Bardzo, ale to wręcz bardzo, podoba mi się w tej serii to, że kolejne części nie są oddzielnymi sequelami, a kontynuacją tej
samej prostej historyjki. To niezwykłe, bo po finale jedynki (nawet tym zaprezentowanym w kinach), wydawać by się mogło,
że nie sposób będzie nakręcić bezpośrednio związanej z nią kontynuacji. Udało się, i choć co prawda kolejny film nie był
już tak przerażający i jako straszak trochę niedomagał, to w zamian w bardzo zgrabny i ciekawy sposób rozwijał historię
Katie, dopowiadając to, co nie znalazło się w pierwszym filmie, budując jednocześnie własną mitologię, którą teraz twórcy
mogą rozwijać w dalszych częściach. A ponieważ robią to niezwykle powoli i oszczędnie, ten prosty zamysł może
spokojnie wystarczyć na jeszcze kilka epizodów.
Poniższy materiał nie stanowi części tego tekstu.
/-- A cohort (R26–R28): members as (gang, rank, present). -/
structure Cohort where
  phase : CohPhase := .free
  expect : Nat := 0
  /-- Joiners that wait, as (gang, group). -/
  joiners : List (Nat × Nat) := []
  members : List (Nat × Nat × Bool) := []
  /-- Ranks of the leaves by a waiting joiner whose COH.JOIN has yet to complete: (gang, group). -/
  left : List (Nat × Nat) := []
  /-- Joiners released at formation that have yet to complete: (gang, group, rank). -/
  ready : List (Nat × Nat × Nat) := []
deriving DecidableEq, Repr

/-! ## Scratchpad buffers and descriptors (R169–R173, R178) -/

/-- A buffer's tag (R170); `gen` is the index's generation. `rewrite` is the renewal or zeroing in
progress: the granules done, and whether they are written zero; `more` are renewals that wait. -/
structure Tag where
  live : Bool := false
  saved : Bool := false
  base : Nat := 0
  size : Nat := 0
  expiry : Nat := 0
  life : Nat := 0
  gen : Nat := 0
  /-- `some zero` while a rewrite is in progress; queued rewrites follow (R172, R208). -/
  rewrite : Option Bool := none
  more : List Bool := []
  /-- Latched by BUFFER_EXPIRY (R171). -/
  stale : Bool := false
  /-- Kept by the sweeper (R327); a restore in progress since (µs) (R328). -/
  kept : Bool := false
  restoring : Option Nat := none
  /-- Pages of the save area that the save or restore in progress has yet to copy. -/
  todo : List Nat := []
  /-- While it is saved: a gang has been readmitted, or an agent of the context has made an access to it (R328). -/
  wanted : Bool := false
deriving DecidableEq, Repr

/-- A tensor descriptor: sixteen words (R178). -/
abbrev Desc := List Word

/-! ## Copy processors (R243–R265) -/

inductive XpState where
  | idle | run | wait | fault
deriving DecidableEq, Repr

structure Cursor where
  bound : Bool := false
  desc : Nat := 0
  pos : List Word := [0, 0, 0, 0, 0]
  win : List Word := [0, 0, 0, 0, 0]
deriving DecidableEq, Repr

/-- A start slot (R244): the context, the cohort of a collective start, the start-record addresses of the gangs that
joined, and once it is complete the words read from the records, or the cause and address of a read that failed. -/
structure Start where
  ctx : Nat
  coh : Option Nat
  /-- (gang, record address), in joining order, and once complete in rank order. -/
  joined : List (Nat × Dword)
  complete : Bool := false
  words : List Word := []
  bad : Option (Nat × Dword) := none
  /-- The nodes of the gangs that joined. -/
  nodes : List Nat := []
  /-- The launch of its gang: the node and the admission unit (R165, R295). -/
  launch : Option (Nat × Nat) := none
  cluster : List Nat := []
deriving DecidableEq, Repr

/-- Where one byte of a command's destination comes from: a constant, or a source address. -/
inductive XByte where
  /-- Of a scale at an address that is no multiple of four: its access raises 0x07 (R258). -/
  | mis (addr : Dword)
  | const (b : Byte)
  | read (space : Nat) (addr : Dword)
  /-- The low four bits of a byte: the top byte of a 20-bit scale (R141). -/
  | low4 (space : Nat) (addr : Dword)
deriving DecidableEq, Repr

/-- One aligned 32-bit destination word of a command, written as one unit (R231, R234): four bytes,
`none` for those that the command does not write. -/
structure XWord where
  /-- SPACE of the destination, and the address of the word. -/
  space : Nat
  addr : Dword
  bytes : List (Option XByte)
  /-- For MOVE.A: the FP32 addend (R260). -/
  add : Option Word := none
deriving DecidableEq, Repr

inductive XKind where
  | move | moveG | moveA | movePk | vpub
deriving DecidableEq, Repr

/-- A command in flight (R247): the words still to land, the barrier it counts, and for VPUB its
version and lines. -/
structure XCmd where
  id : Nat
  kind : XKind
  fpc : Nat
  bar : Option Nat
  words : List XWord
  version : Nat := 0
  lines : List Nat := []
  /-- For VPUB: the bytes written so far, counted at publication. -/
  count : Nat := 0
deriving DecidableEq, Repr

/-- A follow slot (R262): the command it waits for, the two descriptor numbers, h0, Z, and FPC. -/
structure Follow where
  cmd : Nat
  ts : Nat
  ta : Nat
  h0 : Nat
  z : Bool
  fpc : Nat
deriving DecidableEq, Repr

/-- A tile drained to a port (R277, R278): rows of 64 element codes; the encoding's FMT and SCALE;
two scales a row for a block encoding. -/
structure Tile where
  fmt : Nat
  scale : Nat
  rows : List (List Word)
  scales : List (List Word)
deriving DecidableEq, Repr

structure Xp where
  state : XpState := .idle
  ctx : Nat := 0
  nodes : List Nat := []
  /-- The gangs that started the run, their nodes, and the cores of their launch's cluster. -/
  gangs : List Nat := []
  launch : Option (Nat × Nat) := none
  cluster : List Nat := []
  a : Sparse Word := []
  cur : List Cursor := [{}, {}, {}, {}]
  loops : List (Nat × Nat × Nat) := []
  base : Dword := 0
  pc : Nat := 0
  barset : List Nat := []
  follows : List Follow := []
  /-- The program cache: lines of sixteen words by virtual address, oldest first (R243). -/
  cache : List (Nat × List Word) := []
  starts : List Start := []
  cmds : List XCmd := []
  /-- The id of the command started by the word just before, for FOLLOW (R262). -/
  lastCmd : Option Nat := none
  cause : Nat := 0
  fbar : Option Nat := none
  oor : Nat := 0
  fpc : Nat := 0
  faddr : Dword := 0
  wait : Option Wait := none
  port : List Tile := []
deriving DecidableEq, Repr

/-! ## Matrix engine (R267–R282) -/

inductive PlaneState where
  | empty | loading | ready
deriving DecidableEq, Repr

/-- A plane: 128 × 64 element codes (key k × 64 + n), scales by block (key b × 64 + n), and the
formats of the descriptor it was loaded from. -/
structure Plane where
  st : PlaneState := .empty
  fmt : Nat := 0
  scale : Nat := 0
  blk : Nat := 0
  elems : Sparse Word := []
  scales : Sparse Word := []
  /-- Rows k of it that are uncorrectable (R271, R319). -/
  bad : List Nat := []
deriving DecidableEq, Repr
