-- ==== Sys2Proof/Machine/FloatFmt.lean ====
section
/-!
DEFINITION. Number formats and exact arithmetic with one rounding (R136, R138–R146, R154): values are
exact dyadic numbers, and a result is rounded once into its format with the flags of R146.
-/
namespace Sys2Proof.Machine

/-- A float format by the widths of its exponent and fraction fields (R136). -/
structure Fmt where
  eb : Nat
  fb : Nat
deriving DecidableEq, Repr

def f32 : Fmt := ⟨8, 23⟩
def f16 : Fmt := ⟨5, 10⟩
def bf16 : Fmt := ⟨8, 7⟩

/-- A float operand: a NaN (signalling or not), an infinity, or ±m × 2^e. -/
inductive FVal where
  | nan (signalling : Bool)
  | inf (neg : Bool)
  | fin (neg : Bool) (m : Nat) (e : Int)
deriving DecidableEq, Repr

/-- Flags as in SYS.FP_STAT (R147): NX 16, UF 8, OF 4, DZ 2, IV 1. -/
abbrev FFlags := Nat

/-- A result's bits with the flags it signals. -/
abbrev FRes := Nat × FFlags

/-- The exponent of the smallest normal number. -/
def Fmt.emin (f : Fmt) : Int := 2 - 2 ^ (f.eb - 1)
def Fmt.infBits (f : Fmt) : Nat := (2 ^ f.eb - 1) * 2 ^ f.fb
def Fmt.nanBits (f : Fmt) : Nat := f.infBits + 2 ^ (f.fb - 1)
def Fmt.signBit (f : Fmt) : Nat := 2 ^ (f.eb + f.fb)
def Fmt.signed (f : Fmt) (neg : Bool) (bits : Nat) : Nat := if neg then f.signBit + bits else bits

/-- The value of a bit pattern (R136). -/
def unpack (f : Fmt) (bits : Nat) : FVal :=
  let neg := bits / f.signBit % 2 = 1
  let e := bits / 2 ^ f.fb % 2 ^ f.eb
  let m := bits % 2 ^ f.fb
  if e = 2 ^ f.eb - 1 then
    if m = 0 then .inf neg else .nan (decide (m / 2 ^ (f.fb - 1) = 0))
  else if e = 0 then .fin neg m (f.emin - f.fb)
  else .fin neg (2 ^ f.fb + m) (f.emin - f.fb + (e - 1 : Nat))

/-- The number of bits of a number: 0 for 0. -/
def bitLen (n : Nat) : Nat := if n = 0 then 0 else Nat.log2 n + 1

/-- `m × 2^e` (with something below, if `sticky`) as a multiple of `2^t`: the rounded multiple and
whether it is inexact; to nearest even, or truncated. -/
def roundAt (rtz : Bool) (m : Nat) (e t : Int) (sticky : Bool) : Nat × Bool :=
  if t ≤ e then (m * 2 ^ (e - t).toNat, sticky)
  else if bitLen m < (t - e).toNat then (0, m ≠ 0 || sticky)
  else
    let k := (t - e).toNat
    let q := m / 2 ^ k
    let r := m % 2 ^ k
    let half := 2 ^ (k - 1)
    let up := !rtz && (decide (r > half) || (r = half && (sticky || q % 2 = 1)))
    (if up then q + 1 else q, r ≠ 0 || sticky)

/-- ONE ROUNDING of ±m × 2^e into a format (R142), with NX, UF and OF (R146). -/
def pack (f : Fmt) (rtz : Bool) (neg : Bool) (m : Nat) (e : Int) (sticky : Bool) : FRes :=
  if m = 0 && !sticky then (f.signed neg 0, 0) else
  let t0 := e + (bitLen m : Int) - (f.fb + 1)
  let q0 := (roundAt rtz m e t0 sticky).1
  let tiny := decide (t0 + (bitLen q0 : Int) - 1 < f.emin)
  let low := f.emin - f.fb
  let t := if t0 < low then low else t0
  let q := roundAt rtz m e t sticky
  let bits := (t - low).toNat * 2 ^ f.fb + q.1
  if bits ≥ f.infBits then (f.signed neg (if rtz then f.infBits - 1 else f.infBits), 20)
  else (f.signed neg bits, (if q.2 then 16 else 0) + (if tiny && q.2 then 8 else 0))

def nanRes (f : Fmt) (flags : FFlags) : FRes := (f.nanBits, flags)

def FVal.isNan : FVal → Bool
  | .nan _ => true
  | _ => false
def FVal.isSnan : FVal → Bool
  | .nan s => s
  | _ => false

/-- IV when a signalling NaN stands among the operands (R144). -/
def snanFlag (xs : List FVal) : FFlags := if xs.any FVal.isSnan then 1 else 0

/-- The exact sum of two finite numbers: an integer multiple of a power of two. -/
def exactAdd (n1 : Bool) (m1 : Nat) (e1 : Int) (n2 : Bool) (m2 : Nat) (e2 : Int) : Int × Int :=
  let e := min e1 e2
  let a : Int := m1 * 2 ^ (e1 - e).toNat
  let b : Int := m2 * 2 ^ (e2 - e).toNat
  ((if n1 then -a else a) + (if n2 then -b else b), e)

/-- The rounding of an exact sum: a zero sum of opposite signs is +0 (R142), of equal signs keeps
the sign. -/
def packSum (f : Fmt) (n1 n2 : Bool) (x : Int × Int) : FRes :=
  if x.1 = 0 then (f.signed (n1 && n2) 0, 0) else pack f false (decide (x.1 < 0)) x.1.natAbs x.2 false

/-- Addition (R151). -/
def fAdd (f : Fmt) (a b : FVal) : FRes :=
  match a, b with
  | .inf s, .inf t => if s = t then (f.signed s f.infBits, 0) else nanRes f 1
  | .inf s, .fin _ _ _ => (f.signed s f.infBits, 0)
  | .fin _ _ _, .inf t => (f.signed t f.infBits, 0)
  | .fin s m e, .fin t n k => packSum f s t (exactAdd s m e t n k)
  | _, _ => nanRes f (snanFlag [a, b])

def FVal.flip : FVal → FVal
  | .nan s => .nan s
  | .inf s => .inf (!s)
  | .fin s m e => .fin (!s) m e

def fSub (f : Fmt) (a b : FVal) : FRes := fAdd f a b.flip

/-- Multiplication. -/
def fMul (f : Fmt) (a b : FVal) : FRes :=
  match a, b with
  | .inf s, .inf t => (f.signed (s != t) f.infBits, 0)
  | .inf s, .fin t m _ => if m = 0 then nanRes f 1 else (f.signed (s != t) f.infBits, 0)
  | .fin t m _, .inf s => if m = 0 then nanRes f 1 else (f.signed (s != t) f.infBits, 0)
  | .fin s m e, .fin t n k => pack f false (s != t) (m * n) (e + k) false
  | _, _ => nanRes f (snanFlag [a, b])

/-- a × b + c with one rounding (R151). 0 × ∞ is invalid even when c is a quiet NaN (R146). -/
def fFma (f : Fmt) (a b c : FVal) : FRes :=
  let zeroInf : Bool := match a, b with
    | .inf _, .fin _ 0 _ => true
    | .fin _ 0 _, .inf _ => true
    | _, _ => false
  if zeroInf then nanRes f 1 else
  if a.isNan || b.isNan || c.isNan then nanRes f (snanFlag [a, b, c]) else
  let sgn : FVal → Bool := fun x => match x with
    | .inf s => s
    | .fin s _ _ => s
    | .nan _ => false
  let ps := sgn a != sgn b
  match a, b, c with
  | .fin _ m e, .fin _ n k, .fin u l j => packSum f ps u (exactAdd ps (m * n) (e + k) u l j)
  | .fin _ _ _, .fin _ _ _, .inf u => (f.signed u f.infBits, 0)
  | _, _, .inf u => if ps = u then (f.signed u f.infBits, 0) else nanRes f 1
  | _, _, _ => (f.signed ps f.infBits, 0)

/-- a < b for numbers, −0 and +0 equal. -/
def fLt (a b : FVal) : Bool :=
  match a, b with
  | .inf s, .inf t => s && !t
  | .inf s, .fin _ _ _ => s
  | .fin _ _ _, .inf t => !t
  | .fin s m e, .fin t n k => decide ((exactAdd s m e (!t) n k).1 < 0)
  | _, _ => false

def fEq (a b : FVal) : Bool :=
  match a, b with
  | .inf s, .inf t => s = t
  | .fin s m e, .fin t n k => decide ((exactAdd s m e (!t) n k).1 = 0)
  | _, _ => false

/-- minimumNumber and maximumNumber (R145), −0 smaller than +0; `bits` are the operands' own. -/
def fMinMax (f : Fmt) (isMax : Bool) (x y : Nat) : FRes :=
  let a := unpack f x
  let b := unpack f y
  let fl := snanFlag [a, b]
  let low := 2 ^ (f.eb + f.fb + 1)
  if a.isNan && b.isNan then nanRes f fl
  else if a.isNan then (y % low, fl)
  else if b.isNan then (x % low, fl)
  else
    let less := fLt a b || (fEq a b && decide (x / f.signBit % 2 = 1))
    ((if less != isMax then x else y) % low, fl)

/-! ## Roots and reciprocals -/

/-- The integer square root, bit by bit from bit `i` − 1. -/
def isqrtFrom (n : Nat) : Nat → Nat → Nat
  | 0, r => r
  | i + 1, r => isqrtFrom n i (if (r + 2 ^ i) * (r + 2 ^ i) ≤ n then r + 2 ^ i else r)
def isqrt (n : Nat) : Nat := isqrtFrom n (Nat.log2 n / 2 + 1) 0

/-- 1 / a (R154). -/
def fRcp (f : Fmt) (a : FVal) : FRes :=
  match a with
  | .nan s => nanRes f (if s then 1 else 0)
  | .inf s => (f.signed s 0, 0)
  | .fin s 0 _ => (f.signed s f.infBits, 2)
  | .fin s m e =>
    let k := bitLen m + f.fb + 4
    pack f false s (2 ^ k / m) (-e - k) (decide (2 ^ k % m ≠ 0))

/-- √a. -/
def fSqrt (f : Fmt) (a : FVal) : FRes :=
  match a with
  | .nan s => nanRes f (if s then 1 else 0)
  | .inf s => if s then nanRes f 1 else (f.infBits, 0)
  | .fin s 0 _ => (f.signed s 0, 0)
  | .fin s m e =>
    if s then nanRes f 1 else
    let k := 2 * (f.fb + 4) + (e % 2).toNat
    let x := m * 2 ^ k
    let r := isqrt x
    pack f false false r ((e - k) / 2) (decide (r * r ≠ x))

/-- 1 / √a. -/
def fRsq (f : Fmt) (a : FVal) : FRes :=
  match a with
  | .nan s => nanRes f (if s then 1 else 0)
  | .inf s => if s then nanRes f 1 else (0, 0)
  | .fin s 0 _ => (f.signed s f.infBits, 2)
  | .fin s m e =>
    if s then nanRes f 1 else
    let odd := (e % 2).toNat
    let m := m * 2 ^ odd
    let k := bitLen m + f.fb + 4
    let r := isqrt (2 ^ (2 * k) / m)
    pack f false false r (-k - (e - odd) / 2) (decide (r * r * m ≠ 2 ^ (2 * k)))

/-! ## Powers and logarithms to base 2, in fixed point (log entry 14) -/

/-- Fraction bits of the fixed point. -/
def fixP : Nat := 320

/-- ln 2 × 2^320: the sum of 2^320 / (k 2^k). -/
def ln2Sum : Nat → Nat
  | 0 => 0
  | k + 1 => ln2Sum k + 2 ^ (fixP + 40) / ((k + 1) * 2 ^ (k + 1))
def ln2Fix : Nat := ln2Sum 360 / 2 ^ 40

/-- The exponential series from term `t` (the k-th) on: Σ y^j / j! in fixed point. -/
def expSum (y : Nat) : Nat → Nat → Nat → Nat
  | 0, _, _ => 0
  | n + 1, k, t => t + expSum y n (k + 1) (t * y / 2 ^ fixP / (k + 1))

/-- 2^a (R154). -/
def fExp2 (f : Fmt) (a : FVal) : FRes :=
  match a with
  | .nan s => nanRes f (if s then 1 else 0)
  | .inf s => (if s then 0 else f.infBits, 0)
  | .fin s m e =>
    if m = 0 then pack f false false 1 0 false else
    -- the integer part and the fraction × 2^320, of a magnitude first cut at 2^12
    if e + (bitLen m : Int) > 12 then
      (if s then pack f false false 1 (-5000) true else pack f false false 1 5000 true)
    else
      let x : Int := (m * 2 ^ (e + fixP).toNat : Nat)
      let x := if s then -x else x
      let n := x / (2 ^ fixP : Nat)
      let fr := (x % (2 ^ fixP : Nat)).toNat
      if fr = 0 then pack f false false 1 n false
      else pack f false false (expSum (fr * ln2Fix / 2 ^ fixP) 80 0 (2 ^ fixP)) (n - fixP) true

/-- Σ z^(2j+1) / (2j+1) in fixed point: `t` is z^(2j+1), `zz` is z². -/
def atanhSum (zz : Nat) : Nat → Nat → Nat → Nat
  | 0, _, _ => 0
  | n + 1, j, t => t / (2 * j + 1) + atanhSum zz n (j + 1) (t * zz / 2 ^ fixP)

/-- log2 a (R154). -/
def fLog2 (f : Fmt) (a : FVal) : FRes :=
  match a with
  | .nan s => nanRes f (if s then 1 else 0)
  | .inf s => if s then nanRes f 1 else (f.infBits, 0)
  | .fin _ 0 _ => (f.signed true f.infBits, 2)
  | .fin s m e =>
    if s then nanRes f 1 else
    let b := bitLen m - 1
    let k : Int := e + b
    if m = 2 ^ b then
      if k = 0 then (0, 0) else pack f false (decide (k < 0)) k.natAbs 0 false
    else
      let z := (m - 2 ^ b) * 2 ^ fixP / (m + 2 ^ b)
      let l := 2 * atanhSum (z * z / 2 ^ fixP) 110 0 z * 2 ^ fixP / ln2Fix
      let v : Int := k * (2 ^ fixP : Nat) + l
      if v < 0 then pack f false true (v.natAbs - 1) (-fixP) true else pack f false false v.natAbs (-fixP) true

/-! ## Scaling, conversion and classes -/

/-- a × 2^n (R153). -/
def fScale (f : Fmt) (bits : Nat) (n : Int) : FRes :=
  match unpack f bits with
  | .nan s => nanRes f (if s then 1 else 0)
  | .inf s => (f.signed s f.infBits, 0)
  | .fin s m e => if m = 0 then (f.signed s 0, 0) else pack f false s m (e + n) false

/-- Float to float (R155). -/
def fCvt (dst : Fmt) (rtz : Bool) (a : FVal) : FRes :=
  match a with
  | .nan s => nanRes dst (if s then 1 else 0)
  | .inf s => (dst.signed s dst.infBits, 0)
  | .fin s m e => pack dst rtz s m e false

/-- Float to a 32-bit integer in lo … hi (R155). -/
def fToInt (rtz : Bool) (lo hi : Int) (a : FVal) : Int × FFlags :=
  match a with
  | .nan _ => (0, 1)
  | .inf s => (if s then lo else hi, 1)
  | .fin s m e =>
    if e + (bitLen m : Int) > 64 then (if s then lo else hi, 1) else
    let q := roundAt rtz m e 0 false
    let r : Int := if s then -(q.1 : Int) else q.1
    if r < lo then (lo, 1) else if hi < r then (hi, 1) else (r, if q.2 then 16 else 0)

/-- Integer to FP32. -/
def fFromInt (rtz : Bool) (x : Int) : FRes := pack f32 rtz (decide (x < 0)) x.natAbs 0 false

/-- The class mask (R156). -/
def fClass (f : Fmt) (bits : Nat) : Nat :=
  match unpack f bits with
  | .nan s => if s then 0x100 else 0x200
  | .inf s => if s then 0x001 else 0x080
  | .fin s m _ =>
    if m = 0 then (if s then 0x008 else 0x010)
    else if m < 2 ^ f.fb then (if s then 0x004 else 0x020)
    else (if s then 0x002 else 0x040)

/-! ## Shadow units (R158) -/

/-- The kind of a checked result: a float format, an element format that holds no special value, or an integer of
FCVT or of a drain. -/
inductive ResFmt where
  | float (f : Fmt)
  | small (f : Fmt)
  | int (signed : Bool)
deriving DecidableEq, Repr

/-- Class, sign and key of a float result. -/
def floatSign (f : Fmt) (bits : Nat) : Shadow :=
  { cls := match unpack f bits with
      | .nan _ => .nan
      | .inf _ => .infinite
      | .fin _ m _ => if m = 0 then .zero else .finite
    neg := decide (bits / f.signBit % 2 = 1)
    key := bits / 2 ^ f.fb % 2 ^ f.eb * 16 + bits % 2 ^ f.fb * 16 / 2 ^ f.fb }

/-- Class, sign and key of an integer result: the key from the place of the highest 1 bit of the magnitude and the
four bits below it. -/
def intSign (signed : Bool) (x : Word) : Shadow :=
  let n := if signed then x.toInt.natAbs else x.toNat
  let p := bitLen n - 1
  { cls := if n = 0 then .zero else .finite, neg := signed && x.getLsbD 31
    key := if n = 0 then 0 else p * 16 + n * 16 / 2 ^ p % 16 }

/-- What a shadow unit that works computes of a result, up to 1 in the key. -/
def signOf (k : ResFmt) (x : Word) : Shadow :=
  match k with
  | .float f => floatSign f x.toNat
  | .small f => { floatSign f x.toNat with cls := if x.toNat % f.signBit = 0 then .zero else .finite }
  | .int signed => intSign signed x

/-- THE SHADOW CHECK (R158): class, then sign but for a NaN, then the distance of the keys. -/
def Shadow.differs (s r : Shadow) : Bool :=
  decide (s.cls ≠ r.cls) || (decide (s.neg ≠ r.neg) && decide (r.cls ≠ .nan)) || decide (s.key > r.key + 1)
    || decide (r.key > s.key + 1)

/-- The shadow unit of a lane differs from the lane's result, where the rows list what it computed. -/
def shadowFails (rows : List (Nat × Shadow)) (k : ResFmt) (lane : Nat) (x : Word) : Bool :=
  match rows.find? fun e => e.1 = lane with
  | some e => e.2.differs (signOf k x)
  | none => false

end Sys2Proof.Machine
end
Część trzecia, która tak naprawdę powinna się nazywać częścią zero, bo
jest prequelem pierwszego filmu, ukazuje wydarzenia, które rozegrały się w czasach dzieciństwa Katie i jej siostry Kristi. O
tym, że coś się wtedy wydarzyło, wiemy z luźnej wspominki z poprzedniego filmu, którą w tamtym obrazie można było nawet
przegapić, biorąc ją jedynie za mało znaczące wspomnienie. Takich ukrytych przekazów jest też sporo i w tym obrazie, co z
pewnością ułatwi twórcom kręcenie następnych części (które, patrząc na fenomenalne wyniki z amerykańskiego box-office
na pewno powstaną). Fantastyczne w tej prostej serii jest również to, że snuta przez twórców opowieść, układa się jak na
razie w logiczną całość. W życiu bym nie pomyślał, że coś takiego będzie możliwe, a jednak się udało. W trójce wyjaśnia
się trochę sytuacji z poprzednich dwóch części, ale co więcej, wszystkie wcześniejsze wydarzenia pasują do tych
widzianych w poprzednich filmach, tłumacząc pozostawione w nich wątki.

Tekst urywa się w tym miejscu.